Taxonomic TreeTop of page
- Domain: Eukaryota
- Kingdom: Metazoa
- Phylum: Arthropoda
- Subphylum: Uniramia
- Class: Insecta
- Order: Diptera
- Family: Tephritidae
- Genus: Rhagoletis
- Species: Rhagoletis cingulata
Notes on Taxonomy and NomenclatureTop of page
Prior to the work of Bush (1966)R. cingulata and R. indifferens were generally considered as a single species.
DescriptionTop of page
Specimens should be carefully examined for the wing pattern.
Diagnostic features of the genus are as follows (characters extracted from key to North American genera of Tephritidae by Foote et al., 1993): Head with two pairs orbital setae; posterior pair reclinate. Gena with only short anterior setae. First flagellomere (third antennal segment) at least slightly pointed at the apex. Thorax with dorsocentral setae closer to level of anterior supra-alar setae than transverse suture. Scutellum not swollen or shiny. Wing with cells bm and bcu of similar depth; bcu with a short acute extension. Crossvein R-M near middle of cell dm.
This species may be identified using the Diptera key in the Crop Protection Compendium taxonomic identification aid. For full details of its separation from other North American species, see Foote et al. (1993).
The main features of the R. cingulata species complex (which also includes R. indifferens) are as follows: thorax and abdomen predominantly black. Scutellum base black. Apical band of wing forked, or upper arm of fork separated by clear area, leaving isolated dark spot at wing-tip.
In general, R. cingulata and R. indifferens are most easily separated by their location, with R. cingulata being eastern North American and R. indifferens being western North American, but there is a slight overlap in the distributions (see Distribution Section). In general, R. cingulata differs from R. indifferens as follows: R. cingulata has fore coxa yellow, anterior apical crossband on wing often reduced to an isolated spot (the stipple in the drawing shows possible joined condition); R. indifferens has fore coxa shaded black on posterior surface, anterior apical crossband rarely reduced to an isolated spot. See also Carroll et al. (2002).

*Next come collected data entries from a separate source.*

-- ==== Sys2Proof/Machine/StZaLink.lean ====
section
/-!
DEFINITION. The ZA40's status counters, its links, its PTP ports and its table of DTUs (R155 to R174, R182, R337 to R366,
R410 to R412, R464).
-/
namespace Sys2Proof.Machine

/-- The counters of the link record (R366), kept per link and, where named, per class, DTU or flow. -/
inductive LinkCnt
  | fcsErr | macDrop | badAddr | badHcrc | badTver | fabricMismatch | classMisuse | badLen | stale
  | lseqGap | creditOver | heldNs | gateOversize | policeDrop | fwdTraceDrop | fwdBulkDrop | linkResets
  deriving DecidableEq, Repr

/-- The counters of the reduction record, per context (R239). -/
inductive RedCnt
  | absentMissing | absentCrc | absentConfig | absentMemory | absentScale | lateArrival | duplicate | misroute
  | wrongFrame | overflow | reruns | rerunAbandoned | scaleFallback | podWait | podWaitLate | reorderFull
  | reorderSkip | reorderDup | paramFull | paramConfirm
  deriving DecidableEq, Repr

/-- The counters of the ensemble record, per context (R272). -/
inductive EnsCnt
  | rowsWritten | rowsLate | rowsInvalid | nanToInt | arithMissing | extLate | items | visits | visitsSpilled
  | missTaken | nanSeen | catRange | checks | disagreements | arbitrated | backlog | rescored | unscoredSplit
  | scoresLate
  deriving DecidableEq, Repr

/-- The counters of the tensor and model record, per context (R312). -/
inductive TenCnt
  | batches | batchesLate | tileCycles | reruns | nanOut | stateReset | loads | fetchFail | badSource | swaps
  | swapsDeferred | comparisons | expulsions | replicaTimeout | noMajority | served
  deriving DecidableEq, Repr

/-- The counters of the detector record (R336); the Seedbank's five are held once. -/
inductive DetCnt
  | observations | obsNone | peerSmall | toSuspect | toConfirmed | toNormal | latched | verdicts | refreshes
  | left | actionsMargin | actionsFence | detLate | restarts | stateReset | restores | bandSets | bandTrunc
  | cacheChanges | seedUpdates | seedAcks | seedNacks | seedAbandoned | seedItems
  deriving DecidableEq, Repr

/-- What the rules count without naming a record: husk_crc (R369), late replies of DTUs (R371), ignored PTP messages
(R155), ignored tag writes (R7), keomon's counts (R388 to R391), forwarding drops of R189, TRACE frames whose hdr_crc fails
(R127). -/
inductive MiscCnt
  | huskCrc | lateReply | ptpIgnored | tagIgnored | keomonBad | keomonGap | keomonReserved | keomonConsoleDrop
  | forwardDrop | corrections | proofOfLife | traceBadHdr
  deriving DecidableEq, Repr

/-- A counter of the ZA40. -/
inductive ZCnt
  | link (c : LinkCnt) (p : Nat) (sub : Nat)
  | red (c : RedCnt) (entry : Nat)
  | ens (c : EnsCnt) (entry : Nat)
  | ten (c : TenCnt) (entry : Nat)
  | det (c : DetCnt) (entry : Nat)
  | misc (c : MiscCnt)
  deriving DecidableEq, Repr

/-- The Triheud endpoint of one pair: per class sequence numbers, and pools per VC on a DTU pair, per class otherwise
(R350 to R352). -/
structure Endpoint where
  pools : List Pool
  lseqTx : List W
  lseqRx : List W
  creditDue : Bool                 -- returned or hold has changed since the last CREDIT
  echoes : List (W × Nat)          -- echo ids sent and their stamps
  rtt : List Nat                   -- the last 64 round trips, ns
  deriving DecidableEq, Repr

def Endpoint.initial (pools : Nat) : Endpoint :=
  { pools := List.replicate pools .initial, lseqTx := List.replicate 8 0, lseqRx := List.replicate 8 0,
    creditDue := true, echoes := [], rtt := [] }

/-- A frame waiting on a link, with the FTC at which it was queued (R357 to R359). -/
structure Queued where
  frame : TxFrame
  at_ : Nat
  die : Option Nat                 -- the DTU endpoint it goes to
  deriving DecidableEq, Repr

/-- One link p (R337). -/
structure ZaLink where
  state : Nat                      -- 0 down; 1 signal; 2 hello; 3 up; 4 version; 5 fabric; 6 looped
  version : Nat
  peer : Option Mac                -- source address of the peer's HELLO
  peerAgg : Nat                    -- its aggregator ID (R339)
  peerFabric : Nat
  peerVercap : W
  peerRack : Nat
  helloSeen : Bool                 -- a HELLO from this peer has arrived
  peerSeen : Bool                  -- and it said that it has seen ours
  credited : Bool                  -- the peer's first CREDIT has arrived
  helloSeq : W
  ends : Endpoint                  -- the pair with a ZA40 or COLLECTOR peer
  queue : List Queued
  gates : GateList                 -- in force
  gatesNext : Option GateList      -- committed, applied at the next tick
  shapers : List Shaper            -- one per class, in force
  policers : List (Nat × Shaper)   -- flows: class (R362)
  policeRuns : List (Nat × Nat × Bool)   -- class or die, frames in a row with drops, and a drop in this frame
  ctlAllow : List (Nat × Nat)      -- bytes left this frame per context-table entry (R358)
  redAllow : List (Nat × Nat)
  bulkHeld : Bool                  -- we hold BULK on this link (R363)
  badHcrcRun : Nat
  looped : Nat                     -- loop code in force (R365)
  ether : BitVec 16                -- EtherType in force since the link last started (R340)
  strays : List (Nat × BitVec 16)  -- DTUs refused as duplicates that are sent TIME_SYNC here all the same: die ID, seq (R173)
  ledgers : List Nat               -- begun counts of its LINK_CREDIT ledger faults (R400, R403)
  wire : Option Frame              -- the frame last put on the link
  deriving DecidableEq, Repr

def ZaLink.initial : ZaLink :=
  { state := 0, version := 0, peer := none, peerAgg := 0, peerFabric := 0, peerVercap := 0, peerRack := 0,
    helloSeen := false, peerSeen := false, credited := false, helloSeq := 0, ends := .initial 8, queue := [],
    gates := .default, gatesNext := none,
    shapers := List.replicate 8 { enabled := false, rate := 0, burst := 65536, v := 0 },
    policers := [], policeRuns := [], ctlAllow := [], redAllow := [], bulkHeld := false, badHcrcRun := 0, looped := 0, ether := 0x88B5,
    strays := [], ledgers := [], wire := none }

/-! ### PTP. -/

/-- A PTP frame of ours (R155): its sequence number and what it carries. A Follow_Up gives the departure of its Sync, a
Delay_Resp the requester and the arrival of its Delay_Req. -/
inductive PtpOut
  | sync (seq : BitVec 16)
  | followUp (seq : BitVec 16) (origin : Stamp)
  | delayReq (seq : BitVec 16)
  | delayResp (seq : BitVec 16) (requester : BitVec 64) (received : Stamp)
  | announce (seq : BitVec 16) (data : AnnounceData)
  deriving DecidableEq, Repr

/-- One PTP port (R155, R156). -/
structure PtpPort where
  state : Nat                      -- port_state of R158
  best : Option AnnounceData       -- the data set last announced to this port
  sync : Option (BitVec 16 × Stamp)    -- a two-step Sync that awaits its Follow_Up, and its ingress stamp
  syncSeq : BitVec 16
  delaySeq : BitVec 16
  delayAt : Option (BitVec 16 × Stamp) -- our Delay_Req awaiting Delay_Resp, and its egress stamp
  syncStep : Option Int            -- slave minus master at the last Sync
  delay : Option Int               -- mean path delay, 2^-16 ns
  served : Option (BitVec 16 × Stamp)  -- a Delay_Req answered: the requester's sequence and our stamp
  out : List (Nat × PtpOut)        -- frames that wait in the TIME class, with the FTC ns at which each was queued
  wire : Option PtpOut             -- the PTP frame last put on the link
  deriving DecidableEq, Repr

def PtpPort.initial : PtpPort :=
  { state := 0, best := none, sync := none, syncSeq := 0, delaySeq := 0, delayAt := none, syncStep := none, delay := none,
    served := none, out := [], wire := none }

/-- The PTP engine: the parent followed, a new parent under test (R164), and whether the running Sync interval of the parent
has had its sample (R159). -/
structure Ptp where
  ports : List (Nat × PtpPort)
  parent : Option Nat
  parentId : BitVec 64
  refused : Option (BitVec 64)     -- the new parent that stands refused
  sampled : Bool
  lat : RegMap                     -- latencies in force
  deriving DecidableEq, Repr

def Ptp.initial : Ptp := { ports := [], parent := none, parentId := 0, refused := none, sampled := false, lat := [] }

/-! ### The DTUs of the tray. -/

/-- A context slot of a DTU as the tray has written it (R87, R89, R416). -/
structure DtuSlot where
  slot : Nat
  ctx : Nat
  gen : Nat
  rank : Nat
  first : Nat                      -- Front of its first data frame
  last : Option Nat                -- Front from which it is no longer valid
  deriving DecidableEq, Repr

/-- The tray's echo measurement of a DTU (R174). -/
structure EchoMean where
  count : Nat
  sum : Int                        -- 2^-16 ns
  mean : Option Int                -- of the last 64, 2^-16 ns
  deriving DecidableEq, Repr

/-- A DTU that this tray serves: its admission, configuration books, liveness and parameter books. -/
structure DieEntry where
  die : Nat
  link : Nat
  tag : List W                     -- tag bytes 0x00 to 0x1F of its HELLO
  vercap : W
  version : Nat
  admitted : Bool
  timeSync : Bool                  -- TIME_SYNC is being sent (R173)
  syncSeq : BitVec 16
  echo : EchoMean
  ends : Endpoint                  -- pools per VC
  rate : Nat
  burst : Nat
  policer : Shaper
  bulkHeld : Bool                  -- VC 2 held
  slots : List DtuSlot
  cfg : RegMap                     -- its DTU_CELL_CFG and DTU_CLU_CFG as our completed writes left them
  cfgFrame : List (Nat × Nat)      -- cluster, cfg_seq in force for the data frame now being worked (R83)
  cfgDue : List (Nat × Nat)        -- cluster, frames begun when our write completed
  live : Nat                       -- 0 no DTU; 1 ALIVE; 2 SUSPECT; 3 DEAD
  missed : Nat
  onTime : Nat
  hailed : Bool                    -- a Hail for the running frame has arrived
  hailDue : Bool                   -- a whole frame has begun since its admission: a Hail is expected
  claim : Nat
  claimRun : Nat                   -- frames for which the claim has stood against an ALIVE die
  claimSaid : Bool
  fenced : Option Nat              -- the data frame from which it is fenced (R406)
  fencedClusters : List Nat
  admGen : Nat
  hold : Nat                       -- Lull state of a LULL_HOLD; 0 none
  holdFrom : Nat
  holdEnds : Bool                  -- admitted again under a hold: its next Hail on time ends it (R464)
  sentBands : List (Nat × Nat × List (List W))  -- slot, derived frame, entries last sent
  paramAge : List (Nat × Nat)      -- slot, derived frame of the band set that its latest contribution says it holds
  cache : List (Nat × List W × Nat)    -- its digest cache as we last wrote it: index, entry, frames begun at its last match
  blocks : List (Nat × Nat × Nat)  -- slot, digest block it completed, frames begun then (R327)
  wins : List (Nat × Nat × Nat × Nat × Nat)    -- slot, weight swap last sent to it: v_a, v_b, S, O (R236)
  absences : List (Nat × Nat × Nat)     -- context-table entry, consecutive absent frames, causes (R227)
  readmitDue : Bool                -- READMIT accepted: it is admitted at its next HELLO (R412)
  slotDue : List (Nat × Nat)       -- slot, Front of a change of its DTU_CTX not yet written (R89)
  slotPend : List (Nat × Nat)      -- slot, front written and not yet come (R89)
  deriving DecidableEq, Repr

end Sys2Proof.Machine
end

Diagnosis of genus by Elson-Harris (White and Elson-Harris, 1994): Antennal sensory organ with a short basal segment and cone-shaped distal segment; maxillary sensory organ flat, with well defined sensilla surrounded by small cuticular folds; stomal sensory organ rounded, with a peg-like sensilla; large, preoral teeth near base of stomal sensory organ; no preoral lobes; oral ridges in 5-13 short, unserrated rows; no accessory plates. Stout spinules forming discontinuous rows on almost all segments. Anterior spiracles with 7-35 stout tubules. Posterior spiracular slits 3-8 times as long as broad, with 3-16 short, branched spiracular hairs. Anal lobes large, protuberant with well defined tubercles and sensilla.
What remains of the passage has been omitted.